The sign outside the Retox bar, in High Street West, read: "Retox under new management! Now Straight! Top totty dancers on match days!"

A police inquiry is under way into a complaint that the sign, which has now been taken down, was offensive.

The bar owners said it was never their intention to offend.

Assistant manager Carl Lovett said: "We admit it was not the best banner but there was never any intention to cause offence."

I assume, from the way in which this is reported, that the "offensive" part of the sign was the word 'straight', although I suppose that it might just possibly have been the "top totty dancers" bit that did it. Either way, while the sign might have been slightly crude, I fail to see what, precisely, was so upsetting to the complainant. Is mentioning the very existence of heterosexuality now deemed "homophobic"? This bar had changed its commercial direction, to one which it presumably hopes will prove more profitable: is it to be prohibited from announcing that fact to the world?

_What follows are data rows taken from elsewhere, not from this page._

/-- The workgroup as it starts fresh (R12, R22 to R25); TRAPREC reads 0 then, after a restart too (R27; log 48). -/
def State.freshWg (s : State) (c : Nat) (l : Launch) (h : KHeader) (kimg wgnum winBase : Nat) : Workgroup :=
  let nx := l.rd s 16 4
  let ny := l.rd s 20 4
  let ws := (s.core c).freeWarpSlots
  let g0 := granules (h.roles.getD 0 default).count
  { vf := l.vf, lid := l.lid, image := l.image, kimg := BitVec.ofNat 64 kimg, region := l.region, wgnum := wgnum,
    coords := (wgnum % nx, wgnum / nx % ny, wgnum / (nx * ny)), extent := (nx, ny, l.rd s 24 4),
    arg := BitVec.ofNat 64 (l.rd s 8 8), hdr := h,
    warps := (List.range h.warps).map fun w => freshWarp h kimg (w * g0) (ws.getD w 0) s.clock,
    drv := freshDriver h kimg (s.eff l.vf l.region.toNat 12 == 1) s.clock, pool := h.pool, free := 0, winBase,
    tiles := List.replicate h.tiles freshTile, slots := List.replicate 8 .empty, open_ := [],
    batches := List.replicate 16 { state := .idle, cmds := [] }, evq := [], bars := (List.range 16).map (freshBarrier h),
    dq := [], dqTail := 0, relay := none, lastDone := 0, trapping := [], parkedSent := false, parkAsked := false, hazards := [], captures := [],
    startAt := s.clock, notCounted := 0,
    deadline := s.newDeadline c, trapHdr := 0, halted := false, inSave := false }

/-- A range of scratchpad receives new contents: nothing of its errors, nor of what was written over operands there, is left (R251). -/
def Core.vacate (co : Core) (base n : Nat) : Core :=
  { co with badWords := co.badWords.filter (fun w => 8 * w + 8 ≤ base || base + n ≤ 8 * w)
            smear := co.smear.filter fun m => m.1 < base || base + n ≤ m.1 }

/-- A core as a workgroup finds it: nothing left in its window, and an A latch of an earlier life of it forgotten. -/
def Core.makeWay (co : Core) (g : Workgroup) : Core :=
  { co.vacate g.winBase (winBytes g.hdr.scratch) with
    latch := co.latch.filter fun x => !(x.vf == g.vf && x.lid == g.lid && x.wgnum == g.wgnum) }

/-- Places a workgroup: its window zeroed, the slot filled, an acquire at device scope (R234, R238). -/
def State.placeFresh (s : State) (c k : Nat) (g : Workgroup) : State :=
  let n := winBytes g.hdr.scratch
  let s := s.modCore c fun co => { co.makeWay g with scratch := co.scratch.clear g.winBase n }
  let s := s.setSlot c k (some g)
  let s := s.modVf g.vf (fun v => { v with drained := false })
  s.acquireDev c

end Sys2Proof.Machine
end

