-- ==== Sys2Proof/Machine/Gangs.lean ====
section
/-!
DEFINITION. Lanes, slices and gangs of a warp (R20, R21, R205 to R210, R136), barriers (R23, R138), the decision queue (R23,
R131, R156) and the register pool (R16, R17).
-/
namespace Sys2Proof.Machine

/-! Lanes and gangs -/

/-- Lanes that have not exited. -/
def Warp.live (w : Warp) : W32 := ~~~w.exited

def Warp.gone (w : Warp) : Bool := w.exited == BitVec.allOnes 32

/-- The lanes of a slice. -/
def sliceLanes (n : Nat) : List Nat := [4 * n, 4 * n + 1, 4 * n + 2, 4 * n + 3]

/-- The slice has a lane of the mask. -/
def sliceMeets (m : W32) (n : Nat) : Bool := (sliceLanes n).any (laneBit m)

/-- Slices with a lane that has not exited. -/
def Warp.liveSlices (w : Warp) : List Nat := (List.range 8).filter (sliceMeets w.live)

def Warp.pcOf (w : Warp) (L : Nat) : W64 := w.pcs.getD L 0

/-- The least of some resume PCs; none of no lane. -/
def leastPc : List W64 → Option W64
  | [] => none
  | p :: r => match leastPc r with
    | none => some p
    | some q => some (if p.toNat ≤ q.toNat then p else q)

/-- The issue PC of a slice (R207). -/
def Warp.issuePc (w : Warp) (n : Nat) : W64 :=
  (leastPc (((sliceLanes n).filter (laneBit w.live)).map w.pcOf)).getD 0

/-- Live slices of the gang with leader `l`. -/
def Warp.gang (w : Warp) (l : Nat) : List Nat := w.liveSlices.filter (fun n => w.leaders.getD n 0 == l)

/-- Candidate lanes of some slices at an issue PC: the first three conditions of R21. -/
def Warp.candidates (w : Warp) (slices : List Nat) (pc : W64) : W32 :=
  maskOf fun L => laneBit w.live L && slices.contains (L / 4) && w.pcOf L == pc

/-- A gang in turn: leader, slices, issue PC, candidate lanes. -/
structure Gang where
  leader : Nat
  slices : List Nat
  pc     : W64
  cand   : W32
  deriving DecidableEq, Repr, Inhabited

def Warp.gangOf (w : Warp) (l : Nat) : Gang :=
  let sl := w.gang l
  let pc := w.issuePc (sl.headD 0)
  { leader := l, slices := sl, pc, cand := w.candidates sl pc }

/-- Every lane that has not exited waits at one meeting word (R136). -/
def Warp.met (w : Warp) : Bool :=
  w.live != 0 && w.live &&& ~~~w.meet == 0 &&
    (match (List.range 32).filter (laneBit w.live) with
     | [] => false
     | L :: r => r.all (fun M => w.pcOf M == w.pcOf L))

/-- The wait keeps its gang from issuing: one for another gang's registers does while that gang's word waits (R83). -/
def Warp.holds (w : Warp) (q : GWait) : Bool :=
  match q.kind with
  | .lock l => w.waits.any fun r => r.leader == l && (match r.kind with | .lock _ => false | _ => true)
  | _ => q.held

/-- A gang can issue: some candidate lane does not wait at its word, and the gang is not held (R211). -/
def Warp.canIssue (w : Warp) (g : Gang) : Bool :=
  g.slices != [] && g.cand &&& ~~~w.meet != 0 && !w.waits.any (fun q => q.leader == g.leader && w.holds q)

/-- All live slices as one gang (R136). -/
def Warp.whole (w : Warp) : Gang :=
  let sl := w.liveSlices
  let l := sl.headD 0
  let pc := w.issuePc l
  { leader := l, slices := sl, pc, cand := w.candidates sl pc }

/-- The gang that issues next (R210); with a meeting complete, the whole warp; in a `rep` sequence, the gang that issued `rep`
(R117). -/
def Warp.pick (w : Warp) : Option Gang :=
  if w.met then some w.whole
  else if w.rep.active then
    let g := w.gangOf w.rep.leader
    if w.canIssue g then some g else none
  else
    (((List.range 8).map fun i => w.gangOf ((w.turn + i) % 8)).filter w.canIssue).head?

/-- The word at which a warp resumes: of the gang that issues next, else of the lowest waiting lane (R331). -/
def Warp.nextPc (w : Warp) : W64 :=
  match w.pick with
  | some g => g.pc
  | none => (leastPc (((List.range 32).filter (laneBit w.live)).map w.pcOf)).getD 0

/-- Leaders after slices with equal issue PCs within a gang form one gang each (R208); a dead slice leads itself. -/
def Warp.regroup (w : Warp) (slices : List Nat) : Warp :=
  { w with leaders := (List.range 8).map fun n =>
      if !sliceMeets w.live n then n
      else if slices.contains n then
        ((slices.filter (fun m => sliceMeets w.live m && w.issuePc m == w.issuePc n)).head?).getD n
      else w.leaders.getD n 0 }

/-- Joins slices into one gang whose leader is the lowest (R136, R209); the gangs they leave keep their other slices. -/
def Warp.join (w : Warp) (slices : List Nat) : Warp :=
  let l := slices.headD 0
  let w' := { w with leaders := (List.range 8).map fun n =>
      if slices.contains n then l
      else if !sliceMeets w.live n then n
      else ((List.range 8).find? fun m => !slices.contains m && sliceMeets w.live m
              && w.leaders.getD m 0 == w.leaders.getD n 0).getD n }
  w'.regroup slices

/-- Moves the lanes of a mask to a PC. -/
def Warp.setPcs (w : Warp) (m : W32) (pc : W64) : Warp :=
  { w with pcs := (List.range 32).map fun L => if laneBit m L then pc else w.pcOf L }

/-- A completed meeting: one gang, its turn, nobody waiting; the lanes stay on the word (R136, R210). -/
def Warp.meeting (w : Warp) : Warp :=
  let w := w.join w.liveSlices
  { w with meet := 0, hitch := 0, turn := w.liveSlices.headD 0 }

/-- Every lane moves past the meeting word. -/
def Warp.passWord (w : Warp) : Warp :=
  let g := w.whole
  w.setPcs g.cand (g.pc + 12)

/-- Releases the lanes that wait at the lowest-addressed `hitch` as one gang (R136). -/
def Warp.releaseHitch (w : Warp) : Warp :=
  let hs := (List.range 32).filter (laneBit w.hitch)
  let pc := (leastPc (hs.map w.pcOf)).getD 0
  let m := maskOf fun L => laneBit w.hitch L && w.pcOf L == pc
  let w := w.setPcs m (pc + 12)
  let w := { w with meet := w.meet &&& ~~~m, hitch := w.hitch &&& ~~~m }
  w.join ((List.range 8).filter (sliceMeets m))

/-- Fixed-latency results in flight without those that a later write has overwritten (R83). -/
def Warp.settle (w : Warp) (ks : List (SbKey × W32)) : Warp :=
  { w with sb := w.sb.filterMap fun e =>
      let m := ks.foldl (fun m k => if k.1 == e.1 then m &&& ~~~k.2 else m) e.2.1
      if m == 0 then none else some (e.1, m, e.2.2) }

/-- A register in every lane. -/
def allLanes (k : SbKey) : SbKey × W32 := (k, BitVec.allOnes 32)

/-! The register pool -/

/-- Granules that the grant of a warp blocked in `role k` needs beyond the free ones: new − old − free, if positive (R16, R17). -/
def Workgroup.roleLack (g : Workgroup) (w : Warp) (k : Nat) : Int :=
  (granules (g.hdr.roles.getD k default).count : Int) - w.allot - g.free

/-- Every non-exited warp is blocked in `role` and none can be granted: the lowest of them and what it lacks (R17). -/
def Workgroup.roleDeadlock (g : Workgroup) : Option (Nat × Int) :=
  let ws := ((List.range g.warps.length).filterMap fun i => (g.warps[i]?).map fun w => (i, w)).filter (fun p => !p.2.gone)
  let need := ws.map fun p => match p.2.block with | .role k => some (p.1, g.roleLack p.2 k) | _ => none
  if ws != [] && need.all (fun n => match n with | some (_, d) => decide (0 < d) | none => false) then need.headD none else none

/-- A contiguous run of granules of the pool for a warp that changes role; the areas of the other warps move together when no
gap is long enough (R289). -/
def Workgroup.placeGranules (g : Workgroup) (w n : Nat) : Workgroup :=
  let others := (List.range g.warps.length).filterMap fun i =>
    if i == w then none else (g.warps[i]?).bind fun o => if o.allot == 0 then none else some (o.granule, o.allot)
  let ok := (List.range (g.pool + 1)).find? fun b =>
    b + n ≤ g.pool && others.all fun o => b + n ≤ o.1 || o.1 + o.2 ≤ b
  match ok with
  | some b => { g with warps := g.warps.modify w fun x => { x with granule := b, allot := n } }
  | none =>
    let ws := g.warps.modify w fun x => { x with allot := n }
    let r := ws.foldl (fun (acc : Nat × List Warp) x => (acc.1 + x.allot, acc.2 ++ [{ x with granule := acc.1 }])) (0, [])
    { g with warps := r.2 }

/-- The grant of role k (R16): registers kept or zeroed, granules, class, control bits, windows, entry. -/
def Workgroup.grantRole (g : Workgroup) (w k clock : Nat) : Workgroup :=
  match g.warps[w]? with
  | none => g
  | some x =>
    let r := g.hdr.roles.getD k default
    let n := granules r.count
    let free := (g.free + x.allot) - n
    let v := (List.range r.count).map fun i => if i < min x.count r.count then x.v.getD i zeroLanes else zeroLanes
    let pc : W64 := g.kimg + BitVec.ofNat 64 (g.hdr.wcode + r.entry)
    let zeroed := (List.range (r.count - min x.count r.count)).map fun i => allLanes (.v (min x.count r.count + i))
    let x' := { (x.meeting.settle zeroed).settle ((List.range 8).map fun i => allLanes (.win i)) with
      v := v, count := r.count, role := k, pcls := r.pcls, stchk := r.stchk, unifx := r.unifx,
      win := List.replicate 8 (0, r.count), block := .none, readySince := clock,
      readyAt := max x.readyAt (clock + 1) }
    let g := { g with warps := g.warps.set w (x'.setPcs x'.live pc), free := free }
    if n == x.allot then g else g.placeGranules w n

/-! Barriers (R23, R138) -/

/-- What a warp does when the phase of barrier b flips: a waiting one goes on, one that arrives again is counted in the new phase. -/
def Warp.onFlip (b clock : Nat) (w : Warp) : Warp :=
  if w.block == .bar b || w.block == .barAgain b true then
    { w.meeting.passWord with block := .none, readySince := clock }
  else if w.block == .barAgain b false then { w with block := .bar b }
  else w

def Driver.onFlip (b clock : Nat) (d : Driver) : Driver :=
  if d.block == .bar b || d.block == .barAgain b true then
    { d with block := .none, pc := d.pc + 12, readyAt := max d.readyAt (clock + 1) }
  else if d.block == .barAgain b false then { d with block := .bar b }
  else d

/-- Agents whose arrival a flip carries into the new phase. -/
def Workgroup.carried (g : Workgroup) (b : Nat) : BitVec 17 :=
  BitVec.ofNat 17 (((List.range g.warps.length).foldl (fun a i =>
      match g.warps[i]? with
      | some w => if w.block == .barAgain b true || w.block == .barAgain b false then a + 2 ^ i else a
      | none => a) 0)
    + (if g.drv.block == .barAgain b true || g.drv.block == .barAgain b false then 65536 else 0))

/-- Flips barrier b while its phase is complete; an arrival or a removal has just been counted. The removals that a flip applies
belong to it: where they lower the count to 0 with nobody arrived, the new phase does not flip again (log 47). -/
def Workgroup.flipWhile (clock b : Nat) : Nat → Workgroup → Workgroup
  | 0, g => g
  | n + 1, g =>
    match g.bars[b]? with
    | none => g
    | some x =>
      if x.arrivals < x.expected then g
      else
        let ca := g.carried b
        let x' := { x with phase := !x.phase, arrivals := popNat 17 ca.toNat, arrived := ca, expected := x.expected - x.leaving,
                           leaving := 0 }
        let g := { g with bars := g.bars.set b x', warps := g.warps.map (Warp.onFlip b clock), drv := g.drv.onFlip b clock }
        if ca == 0 then g else Workgroup.flipWhile clock b n g

/-- Agent `a` (0–15 a warp, 16 the driver) arrives at barrier b. -/
def Workgroup.arrive (g : Workgroup) (clock b a : Nat) : Workgroup :=
  let g := { g with bars := g.bars.modify b fun x =>
    { x with arrivals := x.arrivals + 1, arrived := x.arrived ||| BitVec.ofNat 17 (2 ^ a) } }
  g.flipWhile clock b 18

/-- Agent `a` has already arrived at barrier b in this phase. -/
def Workgroup.hasArrived (g : Workgroup) (b a : Nat) : Bool :=
  match g.bars[b]? with
  | some x => x.arrived.getLsbD a
  | none => false

/-- Agent `a` leaves one barrier (R23). -/
def Workgroup.leaveOne (clock a : Nat) (g : Workgroup) (b : Nat) : Workgroup :=
  match g.bars[b]? with
  | none => g
  | some x =>
    if !x.declared || !x.members.getLsbD a then g
    else if x.arrived.getLsbD a then { g with bars := g.bars.set b { x with leaving := x.leaving + 1 } }
    else if x.expected == 0 then g
    else { g with bars := g.bars.set b { x with expected := x.expected - 1 } }.flipWhile clock b 18

/-- Agent `a` leaves every barrier of which it is a member. -/
def Workgroup.leaveAll (g : Workgroup) (clock a : Nat) : Workgroup :=
  (List.range 16).foldl (fun g b => Workgroup.leaveOne clock a g b) g

/-! The decision queue -/

/-- Position of the oldest unretired entry. -/
def Workgroup.dqFirst (g : Workgroup) : Nat := g.dqTail - g.dq.length

/-- Retires every entry that all non-exited warps have passed, and lets a waiting push go on (R23, R156). -/
def Workgroup.retire (g : Workgroup) : Workgroup :=
  let heads := (g.warps.filter (fun w => !w.gone)).map (·.head)
  let least := heads.foldl min g.dqTail
  let dq := g.dq.drop (least - g.dqFirst)
  { g with dq := dq, drv := if g.drv.block == .push && dq.length < 16 then { g.drv with block := .none } else g.drv }

/-! Warps that exit, and the end of a workgroup -/

/-- The driver has ended and every warp has exited (R155). -/
def Workgroup.finished (g : Workgroup) : Bool := g.drv.ended && g.warps.all Warp.gone

/-- A warp has exited in all lanes: its allotment, barriers and queue position (R17, R23, R135). -/
def Workgroup.warpGone (g : Workgroup) (clock w : Nat) : Workgroup :=
  let al := (g.warps.getD w default).allot
  let g := { g with free := g.free + al, warps := g.warps.modify w fun x =>
    { x with allot := 0, block := .none, meet := 0, hitch := 0, leaders := List.range 8 } }
  (g.leaveAll clock w).retire

end Sys2Proof.Machine
end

In any event, as I have repeated time after time, the fact that something is offensive to someone is not in itself sufficient reason for banning it. After all, the right to free speech would have precious little meaning if it was restricted in scope to speech which no one would ever want to silence. But, as we see time and again, that is the road down which this country is heading, at a pretty rapid rate. And, as the behaviour of the complainant in this case demonstrates, there is no shortage of people who not only support the suppression of free speech, but are also willing to assist in it, by becoming informers against those who transgress against the state's notion of acceptable language.

Tuesday, 20 May 2008

The banned C word

Yes, 'cult'. This is the word that has led to a fifteen-year-old boy being taken to court, after participating in a protest against the Church of Scientology, outside the organisation's headquarters in the City of London. During the protest, the unnamed malefactor held a placard which read "Scientology is not a religion, it is a dangerous cult". A police officer immediately informed him that the word 'cult' was prohibited, and he was subsequently told that his sign violated section 5 of the Public Order Act 1986, and was "strongly advised" to remove the offending placard. When the teenager refused to do so, he was handed a court summons, and the sign was confiscated. According to the City of London Police (whose officers, incidentally, have something of a track record of taking bribes gifts from the Scientologists), the matter will now be referred to the Crown Prosecution Service.

It seems that we can barely go a week in this country without hearing of the police taking action against some perfectly harmless person, for engaging in perfectly innocuous behaviour, on the grounds of that behaviour's real or (more often) imagined offensiveness to members of some minority group. A Down's Syndrome sufferer is subjected to a seven month investigation for having a playground spat with an Asian girl; a man is arrested for singing "I'd rather wear a turban"; an Oxford undergraduate is prosecuted for questioning the sexuality of a police horse. These are just a handful drawn from the growing litany of such absurd cases. What we are witnessing is nothing less than the eradication of our freedoms, in the name of non-offensiveness.

Sunday, 13 May 2007

Al-Beeb vs. The "Church" of Scientology

If this clip is anything to go by, then tomorrow's Panorama documentary on Scientology should be worth watching. The man in the video below is the programme's presenter, John Sweeney:



To put this in context, click here to read the Telegraph's description of events, or click here to watch a senior Scientologist throwing a tantrum of almost Sweeneyan proportions, in response to Sweeney's suggestion that Scientology is a "sinister cult".

Hmm. Scientologists vs. al-Beeb. One lot of deranged liars against another: which side is more loathsome?

Personally, I'm saying the BBC. At least I don't have to pay money to Scientologists. Although, on the other hand, BBC journalists don't stop me in the street and try to give me personality tests, so it's much of a muchness, really...

Update, 16th May: The plot thickens. The Guardian reports that the Scientologists are now threatening legal action. On what basis, I don't know.